In the Taste room the chairs tip back to draw diners’ attention to the graphics on the ceiling, while in the Universe room people eat beneath a giant hanging globe. In the Japanese-inspired Umami room you’ll be served black cod with a sweet miso glaze, and duck gyoza with shiitake mushrooms paired with plenty of sake. Next you’re taken into the control room of a spaceship and are rocketed into the cosmos, landing on the moon, where you can enjoy a heart-stopping view of Earth while you eat your main course in the near-dark. For a final flourish, dessert descents from a light fixture suspended from the ceiling. The experience ends in the Incarnation room where AI assistant Lina has transformed into a human. 

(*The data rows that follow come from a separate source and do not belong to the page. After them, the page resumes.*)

-- ==== Sys2Proof/Machine/Boot.lean ====
section
/-! DEFINITION. The release of a device reset and the boot that follows (R432 to R438, R456), and the end of a step of a
self-test (R450, R454, R457). What the part finds at the release comes with the command. -/

namespace Sys2Proof.Machine

/-! ### The reset cause (R404, R410, R430, R432) -/

/-- The KIND and HIST code of a reset kind (R430). -/
def kindCode : ResetKind → Nat
  | .por => 0
  | .bor => 1
  | .pin => 2
  | .soft => 3
  | .wake => 4
  | .thermal => 5

/-- The order in which one of several causes is taken (R432). -/
def kindOrder : List ResetKind := [.por, .bor, .thermal, .pin, .wake, .soft]

/-- The kind of a reset with these causes. -/
def kindOf (causes : List ResetKind) : ResetKind := (kindOrder.find? causes.contains).getD .por

/-- PWR_RSTPIN.BUCKET (R410). -/
def bucketOf (ms : Nat) : Nat := if ms < 100 then 0 else if ms ≤ 1000 then 1 else if ms ≤ 10000 then 2 else 3

/-- SYS_RSTCAUSE and PWR_RSTPIN (R410, R432). -/
def recordCause (lowMs : Nat) (s : State) : State :=
  let causes := s.sys.causes
  let hist := causes.foldl (fun m k => m ||| 2 ^ kindCode k) (s.f F.SYS_RSTCAUSE_HIST)
  let s1 := ((s.setF F.SYS_RSTCAUSE_KIND (kindCode (kindOf causes))).setF F.SYS_RSTCAUSE_HIST hist).setB
    F.SYS_RSTCAUSE_FROM_SLEEP s.sys.fromSleep
  if causes.contains .pin then
    (s1.setF F.PWR_RSTPIN_BUCKET (bucketOf lowMs)).setF F.SYS_RSTCAUSE_BUCKET (bucketOf lowMs)
  else s1

/-! ### Copies that fail (R438, R442) -/

/-- The address of the first page of a copy, or of the page, that NVM_COPY_BAD names (R438, R468). DEDUCED
(notes/assumptions/62.md): a copy is named by that address. -/
def copyPlace (s : State) : NvmCopy → Nat
  | .slot n => 0x80000 * n
  | .gains pg => 0x100000 + 4096 * pg
  | .tile c => 0x280000 + 4096 * c
  | .factor c => 0x282000 + 4096 * c
  | .diode c => 0x284000 + 4096 * c
  | .fallback => 0x300000
  | .map c => 0x500000 + 0x20000 * c
  | .bist c => 0x540000 + 0x4000 * c
  | .safety c => 0x548000 + 4096 * c
  | .life => 0x54C000 + 4096 * (s.nvm.life.seq / 128 % 16)

/-- NVM_COPY_BAD (R438). -/
def copyBad (a : Nat) (s : State) : State := (s.setB F.NVM_STATUS_COPY_BAD true).raise 0xE1 (q4 (nvmRegion a) ++ q4 a)

/-- A copy found bad at this boot is invalid. -/
def spoil (s : State) : NvmCopy → State
  | .safety 0 => { s with saf.copyA := { s.saf.copyA with valid := false } }
  | .safety _ => { s with saf.copyB := { s.saf.copyB with valid := false } }
  | .map 0 => { s with nvm.mapA := { s.nvm.mapA with valid := false } }
  | .map _ => { s with nvm.mapB := { s.nvm.mapB with valid := false } }
  | .bist c => setBist c { bistCopy s c with valid := false } s
  | .factor c =>
    if c = s.nvm.factorCopy then { s with nvm.factorOk := false } else { s with nvm.factorOldOk := false }
  | .fallback => { s with nvm.fbValid := false }
  | .slot n => setSlot n { s.fwSlot n with valid := false } s
  | .life => { s with nvm.lifeOk := false, nvm.lifeRing := [] }
  | .gains _ => s
  | .tile _ => s
  | .diode _ => s

/-- Is a slot to be named (R438, R446)? It is invalid, and its activation number is the higher one or both are invalid. -/
def slotBad (s : State) (n : Nat) : Bool := !(s.fwSlot n).valid && (highSlot s == n || (bootSlot s).isNone)

/-- Is the copy of the factor table valid? -/
def factorValid (s : State) (c : Nat) : Bool := if c = s.nvm.factorCopy then s.nvm.factorOk else s.nvm.factorOldOk

/-- Every copy or page that fails at this boot, whether it fails now or was left so, by its address in the order of R439. -/
def badPlaces (bad : List NvmCopy) (s : State) : List Nat :=
  let two (p : Nat → Bool) (k : Nat → NvmCopy) : List NvmCopy := ([0, 1].filter p).map k
  let one (b : Bool) (k : NvmCopy) : List NvmCopy := if b then [k] else []
  let copies := two (slotBad s) .slot ++
    ((List.range 384).filter (fun pg => bad.contains (.gains pg))).map .gains ++
    two (fun c => bad.contains (.tile c)) .tile ++ two (fun c => !factorValid s c) .factor ++
    two (fun c => bad.contains (.diode c)) .diode ++ one (!s.nvm.fbValid) .fallback ++
    two (fun c => !(if c = 0 then s.nvm.mapA else s.nvm.mapB).valid) .map ++ two (fun c => !(bistCopy s c).valid) .bist ++
    two (fun c => !(if c = 0 then s.saf.copyA.valid else s.saf.copyB.valid)) .safety
  let life := (List.range 16).map (fun k => 0x54C + k)
  copies.map (copyPlace s) ++ (life.filter (fun pg => (kvGet s.nvm.badPages pg).isSome ||
    (bad.contains .life && pg == copyPlace s .life / 4096))).map (fun pg => 4096 * pg)

/-! ### The safety record (R165, R252, R254) -/

/-- A stored parameter takes its value: pending and in force (R246, R252). -/
def loadParam (s : State) (e : Nat × Word) : State :=
  match regRow e.1 with
  | none => s
  | some r =>
    let m := BitVec.ofNat 32 r.rwl
    let put (w : Word) : Word := (w &&& ~~~ m) ||| (e.2 &&& m)
    let s1 := s.setReg e.1 (put (s.reg e.1))
    if r.item then
      { s1 with tck.act := { s1.tck.act with regs := Mem.write 0 s1.tck.act.regs e.1 (put (Mem.read 0 s1.tck.act.regs e.1)) } }
    else s1

/-- An entry of the log that counts for the record and is newer than it (R254). -/
def entryAhead (logSeq : Nat) (b : List Byte) : Bool :=
  let p := u16 b 18
  u16 b 30 == crc16 (b.take 30) && (isStored p || p == 0xF000 || p == 0xF008) && decide (logSeq < u16 b 0)

/-- A stored parameter takes its reset value (R252). -/
def resetParam (s : State) (a : Nat) : State :=
  match regRow a with
  | some r => loadParam s (a, BitVec.ofNat 32 r.reset)
  | none => s

/-- The safety record in force is loaded (R252). A parameter it does not list, and every one with neither copy valid, takes
its reset value. -/
def loadSafety (s0 : State) : State :=
  let s := storedAddrs.foldl resetParam s0
  let bad := maskOf [!s.saf.copyA.valid, !s.saf.copyB.valid]
  let s1 := if bad = 0 then s else s.raise 0x87 (q4 bad)
  match safeSource s1 with
  | some r =>
    let s2 := r.regs.foldl loadParam s1
    (setMap r.map { s2 with saf.password := r.password, saf.logStored := r.logSeq }).setB F.SAF_LOCK_LOG_AHEAD
      (s.saf.log.any (entryAhead r.logSeq))
  | none =>
    mapInvalid ({ s1 with saf.password := List.replicate 8 0, saf.logStored := 0 }.setB F.SAF_LOCK_CFG_INVALID true)

/-! ### The self-test record (R434, R451, R456) -/

/-- The newest complete record: its copy and itself. -/
def bistComplete (s : State) : Option (Nat × BistRec) :=
  let l := [(0, s.nvm.bistA), (1, s.nvm.bistB)].filter (fun e => e.2.valid && e.2.complete)
  match l with
  | [a, b] => some (if seqNewer b.2.seq a.2.seq then b else a)
  | [a] => some a
  | _ => none

/-- The repair map of the newest complete record is applied. -/
def loadRepair (s : State) : State :=
  match bistComplete s with
  | some (c, r) => (setRepair r.repair s).setF F.SYS_BOOT_REPAIR_SRC (c + 1) |>.setReg 0xE020 (BitVec.ofNat 32 r.bankBad)
  | none => setRepair [] s

/-- Why the quick test runs: 0 it does not (R456). The record of a shut-down test that was torn is absent (R455; DEDUCED,
notes/assumptions/47.md). -/
def quickWhy (s : State) : Nat :=
  match bistNewest s with
  | none => 2
  | some (_, r) => if !r.complete then 1 else if s.nvm.recTorn then 2 else if s.sys.quickAsked then 3 else 0

/-! ### Counters, factors, slots -/

/-- The lifetime counters are loaded, and the reset is counted (R438, R444). -/
def loadLife (bad : Bool) (s : State) : State :=
  if bad || !s.nvm.lifeOk then
    let r : LifeRec := ⟨0, 0, 0x800000, 0, 0⟩
    ((setLife r { s with nvm.life := r, nvm.lifeRing := [], nvm.boots := 1, nvm.shutdowns := 0 }).setB F.NVM_STATUS_LIFE_RESET
      true).setF F.PWR_HOURS_MINUTES 0 |>.setF F.DRV_FLUX_CORR 0x800000
  else
    let r := s.nvm.life
    (setLife r { s with nvm.boots := s.nvm.boots + 1 }).setF F.PWR_HOURS_MINUTES r.minutes |>.setF F.DRV_FLUX_CORR r.c

/-- The factor table in force: the newer valid copy; 1.0 everywhere with neither (R438, R442). -/
def loadFactors (s0 : State) : State :=
  let s : State :=
    if s0.nvm.factorOk then s0
    else if s0.nvm.factorOldOk then
      { s0 with nvm.fopt := s0.nvm.foptOld, nvm.fel := s0.nvm.felOld, nvm.factorCopy := 1 - s0.nvm.factorCopy,
                nvm.factorSeq := s0.nvm.factorOldSeq, nvm.factorOldSeq := s0.nvm.factorSeq,
                nvm.factorOk := true, nvm.factorOldOk := false }
    else { s0 with nvm.fopt := [], nvm.fel := [] }
  reloadGains s

/-- DRV_BIN: the lowest and the highest bin of the field (R97). -/
def loadBins (s : State) : State :=
  let bins := (List.range 1024).map s.binOf
  (s.setF F.DRV_BIN_BIN_MIN (bins.foldl min 15)).setF F.DRV_BIN_BIN_MAX (bins.foldl max 0)

/-- DRV_PDn.REF (R98, R440). With both copies of the photodiode page bad they are not stated: free values. -/
def loadDiodes (bad : Bool) (s0 : State) : State :=
  [0, 1, 2, 3].foldl (fun s n =>
    if bad then
      let d := s.draw 69
      d.2.setF (F.DRV_PD0_REF.at (4 * n)) d.1
    else s.setF (F.DRV_PD0_REF.at (4 * n)) (Config.pdRef n).toNat) s0

/-- The boot slot, and both halves start BOOT from it (R434, R446); with neither slot valid none boots, and HALVES is
raised (R438). -/
def bootHalves (s : State) : State :=
  match bootSlot s with
  | none =>
    let fail (h : Half) (t : State) : State := setHealth h Health.failed (t.setF (ofHalf F.HLV_HEALTH_A_LAST_CAUSE h) 7)
    raiseSource Src.halves (fail .b (fail .a s))
  | some n =>
    let s1 := (s.setF F.SYS_BOOT_SLOT n).setB F.SYS_BOOT_SLOT_FALLBACK (!(n == highSlot s))
    resetHalf .b n (resetHalf .a n s1)

/-! ### The end of the boot -/

/-- What follows the quick test, or the load of the records without one (R434, R435): the map, the tables, the banks, and
the start image. -/
def finishBoot (s0 : State) : State :=
  let s1 := loadMap (loadBins (loadFactors s0))
  let s2 := if s1.lamp = Lamp.safeHold then vledOnNow { s1 with saf.awaitArm := true } else s1
  let s3 := loadFallback (s2.setReg 0x4020 (BitVec.ofNat 32 (toneCrc toneIdentity)))
  startImage (startComp 0x8000 (dTick { s3 with pwr.marched := 0, nvm.stepNow := 0 }))

/-- The boot quick test begins (R456). -/
def startQuick (s : State) : State := beginStep 1 (beginTest (newRec s 1 4 3) (vledOff s))

/-- The boot quick test ends: its record waits for first light (R456). 25 ms of the boot have passed in it (R434, R468;
notes/assumptions/36.md). -/
def quickDone (t : BistRec) (s : State) : State :=
  let t1 := { t with step := t.stepsEnd }
  let s1 := bistDone t1 St.ok (showTest t1 { s with nvm.quickRec := some (s.nvm.testCopy, t1), nvm.test := none })
  finishBoot (bootDoneCheck { s1 with time := max s.time 2500000 })

/-! ### The release (R432, R434) -/

/-- The judgement of one direction of the pad test against two thresholds in 0.1 mV (R472): `none` untested, else whether it fails.
DEDUCED (notes/assumptions/7.md): one whose driven pad does not reach both levels is untested whatever the sensed pad does. -/
def padJudge (hi lo : Nat) (r : PadRead) : Option Bool :=
  if 10 * r.drivenHigh < hi || lo < 10 * r.drivenLow then none else some (decide (hi < 10 * r.sensedHigh) && decide (10 * r.sensedLow < lo))

/-- The directions of the pad pairs 0 to 7, by their place in the readings (R472). -/
def padDirs : List (List Nat) := [[0, 1], [2, 3], [4, 5], [6], [7, 8], [9, 10], [11, 12], [13]]

/-- A pair's directions judged: against 0.7 and 0.3 of VSUP, the TS pads against 0.84 V and 0.36 V. -/
def padPair (env : BootEnv) (k : Nat) : List (Option Bool) :=
  (nth [] padDirs k).map (fun i =>
    padJudge (if k < 4 then 7 * env.vsupMv else 8400) (if k < 4 then 3 * env.vsupMv else 3600) (nth ⟨0, 0, 0, 0⟩ env.pads i))

/-- The pairs that fail: either direction does. -/
def padFails (env : BootEnv) : Nat := maskOf ((List.range 8).map (fun k => (padPair env k).contains (some true)))

/-- The pairs that are untested: no direction was tested. -/
def padUntested (env : BootEnv) : Nat := maskOf ((List.range 8).map (fun k => (padPair env k).all Option.isNone))

/-- What the pins, the supplies and the crystal show at the release (R398, R406, R472). -/
def senseBoot (env : BootEnv) (s : State) : State :=
  let both := env.pinA && env.pinB
  let s1 : State := { s with
    saf.pinA := env.pinA
    saf.pinB := env.pinB
    saf.discStart := if env.pinA == env.pinB then none else some 0
    saf.active := if both then [] else [Src.pinStop]
    pwr.vsupMv := env.vsupMv
    pwr.vsupAt := s.time
    pwr.vledMv := env.vledMv
    pwr.wakeMv := env.wakeMv
    pwr.roosterOut := roosterLevel s env.wakeMv }
  ((((s1.setF F.SYS_PAD_FAIL (padFails env)).setF F.SYS_PAD_UNTESTED (padUntested env)).setB F.SYS_BOOT_PAD_FAIL
    (!(padFails env == 0))).setB F.PWR_CLK_XTAL_OK env.xtalOk).setF F.RNG_TXID_TXID env.txId

/-- WAKE and POWER_STATE after SLEEP (R387, R398). -/
def wakeEvents (s : State) : State :=
  let s1 := if s.sys.fromSleep then s.raise 0xC0 (q4 3 ++ q4 0 ++ q4 2) else s
  if s.sys.causes.contains .wake then
    s1.raise 0xC6 (q4 (s.reg 0xC040).toNat ++ q4 (s.reg 0xC044).toNat ++ q4 s.pwr.wakeMv)
  else s1

/-- What the eNVM gives the boot (R434, R438, R446). -/
def loadRecords (bad : List NvmCopy) (s0 : State) : State :=
  let s1 := bad.foldl spoil s0
  let s2 : State := (badPlaces bad s1).foldl (fun t a => copyBad a t) { s1 with
    drv.tileBad := bad.contains (.tile 0) && bad.contains (.tile 1)
    drv.gainBad := bad.filterMap (fun k => match k with | .gains p => some p | _ => none) }
  let s3 := [0, 1].foldl bootVersion s2
  loadDiodes (bad.contains (.diode 0) && bad.contains (.diode 1)) (bootHalves (loadLife (bad.contains .life) (setRec s3)))

/-- RESET_RELEASE (R430, R432, R434): the cause is recorded and the boot runs up to its quick test, or to its start
image. The first temperature round ends within it (R419); it is judged by the parameters that the boot loads. -/
def resetRelease (env : BootEnv) (s0 : State) : State :=
  let s1 := wakeEvents (senseBoot env (recordCause env.lowMs { s0 with time := 0 }))
  let s2 := loadSafety (loadRecords env.bad s1)
  let s3 := roundOf env.die env.ts (loadRepair s2)
  let why := quickWhy s3
  let s4 := enterR231 (s3.setF F.SYS_BOOT_QUICK_WHY why)
  let s5 : State := { s4 with
    sys := { s4.sys with phase := .boot, causes := [], pinLow := none, softAsked := false, quickAsked := false, fromSleep := false }
    rng := { s4.rng with pll := true, rate := s4.f F.RNG_CTRL_RATE, laneEn := s4.f F.RNG_CTRL_LANE_EN } }
  if why = 0 then finishBoot s5 else startQuick s5

/-- A device reset may be released: no THERMAL hold (R426), RESET_N high, and after POR or BOR VSUP above 1.70 V (R430). -/
def mayRelease (env : BootEnv) (s : State) : Bool :=
  s.sys.phase == .inReset && s.thm.trip.isNone && !s.sys.causes.isEmpty &&
    (decide (1700 < env.vsupMv) || !(s.sys.causes.contains .por || s.sys.causes.contains .bor))

def execResetRelease (env : BootEnv) (s : State) : Host.Outcome State Fault Refusal :=
  .next (if mayRelease env s then resetRelease env s else s)

/-! ### The end of a self-test step (R450, R454, R456, R457) -/

/-- A step of the boot quick test ends. -/
def quickStep (t : BistRec) (found : List StepFault) (s : State) : State :=
  let s1 := stepResult t s.nvm.stepNow found true s
  match s1.nvm.test with
  | none => s1
  | some t1 =>
    match nextStep t1 s.nvm.stepNow with
    | some m => beginStep m s1
    | none => quickDone t1 s1

/-- SELF_TEST_STEP_DONE: the step that runs ends with the faults found. A dip (R407) and THERM_SD (R425) hold it back; a
BIST_RUN that has run no step may start (R458). -/
def selfTestStepDone (found : List StepFault) (s : State) : State :=
  match s.nvm.test with
  | none => s
  | some t =>
    if s.nvm.testEnd.isSome || s.testPaused then s
    else if s.nvm.stepNow = 0 then (if t.origin ≤ 1 then testCheck s else bistStart s)
    else if t.origin = 3 then quickStep t found s
    else runStep t found s

def execSelfTestStepDone (found : List StepFault) (s : State) : Host.Outcome State Fault Refusal :=
  .next (if s.off then s else selfTestStepDone found s)

end Sys2Proof.Machine
end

1. Frida Kahlo: The Making Of An Icon

Open now until 3 January 2027
Location: London, UK
Experience Sector: Immersive Art

I’m old enough to remember the last time the Tate Modern put on a major retrospective of revolutionary Mexican painter Frida Kahlo. It’s current blockbuster show – Frida: The Making of an Icon, highlights how the world has changed over the last 20 years in our social media era. This year’s spectacle tells the story of how Kahlo became one of the most influential artists of all time, a cultural phenomenon, and an internationally recognised commercial icon that many different communities claim as their own. 

Perhaps disappointingly for die-hard Frida fans, you’ll only get to see 34 original works at the exhibition, as, given her rising popularity, her paintings are proving harder for galleries to loan. The paintings and drawings that are on view demonstrate the many faces of Frida Kahlo: the wife, the intellectual, the artist, and the activist. Alongside treasured garments, jewellery, photographs and memorabilia, the show features works by her contemporaries and the artists she inspired from later generations, celebrating her lasting impact on those who continue to reimagine and reclaim her remarkable story. 

Look out for Mary McCartney’s striking photo of artist Tracey Emin dressed as Frida lying on a bed. The show ends with an exploration of ‘Fridamania’ and Kahlo’s transformation into a global brand in a section that includes over 200 commercial objects that encompass her art, image, style and persona. We’re imagining plant pots, socks, tote bags and tea cups aplenty. For the full 360-degree experience you can top off your visit with a Frida Kahlo-themed lunch at the gallery’s restaurant created by Mexican wunderkind Santiago Lastra of KOL.